The formula for labor productivity is presented below.

where W is labor productivity, i.e. per person;

Q is the volume of products that were produced in value terms, t. P .;

T is the number of personnel, people.

Let's extract the Q value from this productivity formula:

Thus, the volume of production changes depending on changes in labor productivity and the number of personnel.

The dynamics of changes in the volume of production under the influence of changes in the performance indicator can be calculated by the formula:

ΔQ (W) = (W1-W0) * T1

The dynamics of changes in the number of products under the influence of changes in the number of employees is calculated using the formula:

ΔQ (T) = (T1-T0) * W0

General action of factors:

ΔQ (W) + Δ Q (T) = ΔQ (total)

The change due to the influence of factors can be calculated using the factor model of the productivity formula:

PT = Ud * D * Tcm * CHV

where PT is labor productivity, t. p. per person

Ud - the proportion of workers in the total number of personnel

D - days worked by one worker per year, days

Tcm - average working day, hour.

PM - average hourly labor productivity of the worker, t. per person

Basic reserves

Productivity research is carried out in order to establish reserves for its growth. The reserves of the increase can be the following factors affecting labor productivity:

• increasing the technological level of manufacturing, i.e. adding the latest scientific and technical processes, obtaining high-quality material, mechanization and automation of manufacturing;
• improving the structure of the company and selecting the most competent employees, eliminating employee turnover, increasing the qualifications of employees;
• structural changes in manufacturing, which take into account the replacement of a part of single product types, an increase in the weight of the newest product, a change in the labor intensity of the production program, etc .;
• the formation and improvement of the necessary public infrastructure is the solution of the difficulties associated with meeting the needs of the company, labor societies.

Increase directions

The question of how to increase labor productivity is very relevant for many enterprises.

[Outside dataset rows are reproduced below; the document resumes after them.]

-- ==== Sys2Proof/Syntax.lean ====
section
/-! DEFINITION. The commands of the part: one constructor of `Instr` per row of spec/opcode_table.json.
The rows give no bits, so a command is its name and its operands.
An engine instruction carries its engine and the raw fields of its format (R95), so that every word of
its opcode and function value, the illegal ones among them, can be written.
An event carries what the part cannot decide itself: the outcome of an error check, a sample, a pin. -/

namespace Sys2Proof

/-- S format: three register fields (R95). -/
structure SForm where
  rd : BitVec 5
  rs1 : BitVec 5
  rs2 : BitVec 5
  deriving DecidableEq, Repr

/-- I format with its 16-bit immediate (R95). -/
structure IForm where
  rd : BitVec 5
  rs1 : BitVec 5
  imm : BitVec 16
  deriving DecidableEq, Repr

/-- I format of the immediate shifts: imm16 without its selector bits [7:6] (R100). -/
structure ShForm where
  rd : BitVec 5
  rs1 : BitVec 5
  hi : BitVec 8
  sh : BitVec 6
  deriving DecidableEq, Repr

/-- I format of EXT and EXTS: imm16 without its selector bit [12] (R100). -/
structure ExtForm where
  rd : BitVec 5
  rs1 : BitVec 5
  hi : BitVec 3
  len : BitVec 6
  pos : BitVec 6
  deriving DecidableEq, Repr

/-- M format: loads and stores (R95). -/
structure MForm where
  rt : BitVec 5
  rs1 : BitVec 5
  imm : BitVec 12
  deriving DecidableEq, Repr

/-- C format: system, stream and CAM instructions (R95). -/
structure CForm where
  rd : BitVec 5
  rs1 : BitVec 5
  rs2 : BitVec 5
  aux : BitVec 6
  deriving DecidableEq, Repr

/-- B format: bits [25:21], bits [20:16] and off16 (R95). -/
structure BForm where
  a : BitVec 5
  b : BitVec 5
  off : BitVec 16
  deriving DecidableEq, Repr

/-- B format of the predicate branches: bits [25:21] and off16; the condition is the instruction's (R103). -/
structure PForm where
  a : BitVec 5
  off : BitVec 16
  deriving DecidableEq, Repr

/-- V format without its funct9 (R95). -/
structure VForm where
  vd : BitVec 4
  vs1 : BitVec 4
  src2 : BitVec 5
  pm : BitVec 3
  f : Bool
  deriving DecidableEq, Repr

/-- VW format without its funct4 (R95). -/
structure VWForm where
  vd : BitVec 4
  rs1 : BitVec 5
  width : BitVec 6
  sx : Bool
  conv : BitVec 3
  pm : BitVec 3
  deriving DecidableEq, Repr

/-- The bits S, D and I of a sort or merge (R144). -/
structure SortMode where
  s : Bool
  d : Bool
  i : Bool
  deriving DecidableEq, Repr

/-- The size, sign and scale bits of VGATHER (R154). -/
structure GatherMode where
  size : BitVec 2
  sx : Bool
  sc : Bool
  deriving DecidableEq, Repr

/-- The agent an access of the control window is attributed to (R545). -/
inductive Agent where
  | manager
  | guest (p : Part)
  | warden
  | bmc
  deriving DecidableEq, Repr

/-- How much of a register an access reaches (R541). -/
inductive AccPart where
  | whole
  | low
  | high
  deriving DecidableEq, Repr

/-- A write of a register: who writes, which half and what. -/
structure RegAccess where
  agent : Agent
  part : AccPart
  value : BitVec 64
  deriving DecidableEq, Repr

/-- The error interrupts that can reach an engine (R116). -/
inductive ErrKind where
  | csParity
  | l1Parity
  | mezParity
  | poison
  deriving DecidableEq, Repr

/-- Bits of a CAM unit, and of the valid flag of its entry, that have flipped since its bank last acted: the unit
address, what the unit holds now, whether its parity bit has flipped, and of the entry's valid flag and its parity bit
the ones that have (bits 0 and 1). -/
structure Flip where
  unit : Nat
  cell : Cell
  par : Bool
  flag : BitVec 2
  deriving DecidableEq, Repr

/-- A landing store that the tick or an error finds between its halves (R82): its engine's register fields and
its size. -/
structure SplitCut where
  e : Eng
  f : MForm
  size : Nat
  deriving DecidableEq, Repr

/-- What an error interrupt finds: the value that EVAL shows, and the landing store that it cuts between its halves, if
any (R70, R82). -/
structure ErrorFound where
  val : BitVec 64
  cut : Option SplitCut
  deriving DecidableEq, Repr

/-- A copy of a sieve job's descriptor: its streamer, and for each unit of 16 bytes whether it is taken as it stands
after the stores since SOPEN (R189). -/
structure JobCopy where
  stream : StreamNo
  late : BitVec 16
  deriving DecidableEq, Repr

/-- Bits of a line of memory or of the gallery that have flipped: its address, and how many its worst word has. -/
structure LineFlip where
  line : Nat
  bits : Nat
  deriving DecidableEq, Repr

/-- What the model does not decide about a tick: the split stores that it cuts, the lines of DRAM and of the gallery in
which bits have flipped since the last one (R341, R396), and whether health flights run in the new beat (R505). -/
structure TickChoice where
  cuts : List SplitCut
  dram : List LineFlip
  gal : List LineFlip
  health : Bool
  deriving DecidableEq, Repr

/-- A service unit of the Foyer, by the system-class threads it runs (R242). -/
inductive ServiceUnit where
  | pager
  | ledgerDrain
  | warden
  | flowPublisher
  deriving DecidableEq, Repr

/-- What an error check finds in a line: nothing, an error it corrects, an error that a retry overcomes, or an
uncorrectable error. -/
inductive EccOutcome where
  | clean
  | corrected
  | retryOk
  | bad
  deriving DecidableEq, Repr

/-- What a turn of a sieve meets: a parity error in the job's state (R203), and the outcome of its read (R202). -/
structure TurnOutcome where
  parity : Bool
  ecc : EccOutcome
  deriving DecidableEq, Repr

/-- An element of a vector load or store (R351): its number, and whether it is the last. -/
structure VecElem where
  k : Nat
  last : Bool
  deriving DecidableEq, Repr

/-- A core access: its virtual address and size in bytes, the physical addresses of its lower piece and of the one
above a 16-byte boundary, the exception cause that the translation and protection checks of each piece raise, if any
(R348), and a store's data or none for a load. The rest is what the model does not decide: how many entries of the
store buffer are performed with it, what the error check of its line finds, and what a device answers to a load.
`elem` says that the access is an element of a vector access, and `failed` names the root port of a device that has
failed (R357). -/
structure CoreAccess where
  va : Nat
  size : Nat
  pa : Nat
  pa2 : Nat
  fault : Option Nat
  fault2 : Option Nat
  store : Option (BitVec 64)
  drain : Nat
  ecc : EccOutcome
  dev : BitVec 64
  elem : Option VecElem
  failed : Option RootPort
  deriving DecidableEq, Repr

/-- The predecessor or successor set of a core FENCE. -/
structure FenceSet where
  i : Bool
  o : Bool
  r : Bool
  w : Bool
  deriving DecidableEq, Repr

/-- The operations of a core AMO (R350). -/
inductive AmoOp where
  | swap
  | add
  | xor
  | and
  | or
  | min
  | max
  | minu
  | maxu
  deriving DecidableEq, Repr

/-- How link retraining ends: well, well only at DDR5-6400, or not at all (R408). -/
inductive RetrainOutcome where
  | good
  | slower
  | failed
  deriving DecidableEq, Repr

/-- What ALERT_n reports (R407). -/
inductive AlertKind where
  | caParity
  | writeCrc
  deriving DecidableEq, Repr

/-- What a ledger stack does wrong: it stops answering, or has lost this many of its members within 24 hours (R414). -/
inductive StackFault where
  | silent
  | members (n : Nat)
  deriving DecidableEq, Repr

/-- A ledger member that fails its stack's internal code as block `off` of a command or copy is read: the stack,
and whether the block cannot be rebuilt (R412, R413). -/
structure MemberFail where
  off : Nat
  stack : StackId
  lost : Bool
  deriving DecidableEq, Repr

/-- What the model does not decide about a drain (R409, R443, R445): the pages copied before the energy ran out (none
where it lasted), the channels whose retraining failed, its duration in milliseconds, and the power in watts and rate in
MB/s it measured. -/
structure DrainEnv where
  copied : Option Nat
  lost : List Chan
  ms : Nat
  pMeas : Nat
  rateMeas : Nat
  deriving DecidableEq, Repr

/-- What the model does not decide about a start-up (R555 to R563): whether PWROK rises, or RESET_N in PERSISTED; the
straps; what the SPD of each channel's DIMMs says, laid out as DRC_CFG shows it and 0 where the channel is empty; a
channel whose DIMMs are not supported for another reason, and one that fails training at DDR5-6400; channels that
train at DDR5-6400 only; rows that post-package repair has replaced, by channel and entry of the repair list; harts
and routers whose self-test fails; and whether the system area's lifetime log is unreadable. -/
structure BootEnv where
  pwrok : Bool
  straps : BitVec 24
  spd : Vector (BitVec 18) 16
  badPop : Option Chan
  badTrain : Option Chan
  slow : List Chan
  repaired : List (Chan × Nat)
  badHarts : List Hart
  badRouters : List Tile
  logBad : Bool
  deriving DecidableEq, Repr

The essence of the growth of labor productivity at the enterprise is manifested in:

• change in the amount of production when using a unit of labor;
• change in labor input per established unit of output;
• change in salary costs by 1 ruble;
• reducing the share of labor costs in the cost;
• improving the quality of goods and services;
• reduction of production defects;
• increasing the number of products;
• an increase in the mass of sales and profits.

In order to ensure the high return of the company's employees, the management needs to provide normal working conditions. The level of human productivity, as well as the efficiency of his labor, can be influenced by a huge number of factors of both intensive and extensive nature. Taking into account these factors affecting labor productivity is necessary when calculating the productivity indicator and reserves for its growth.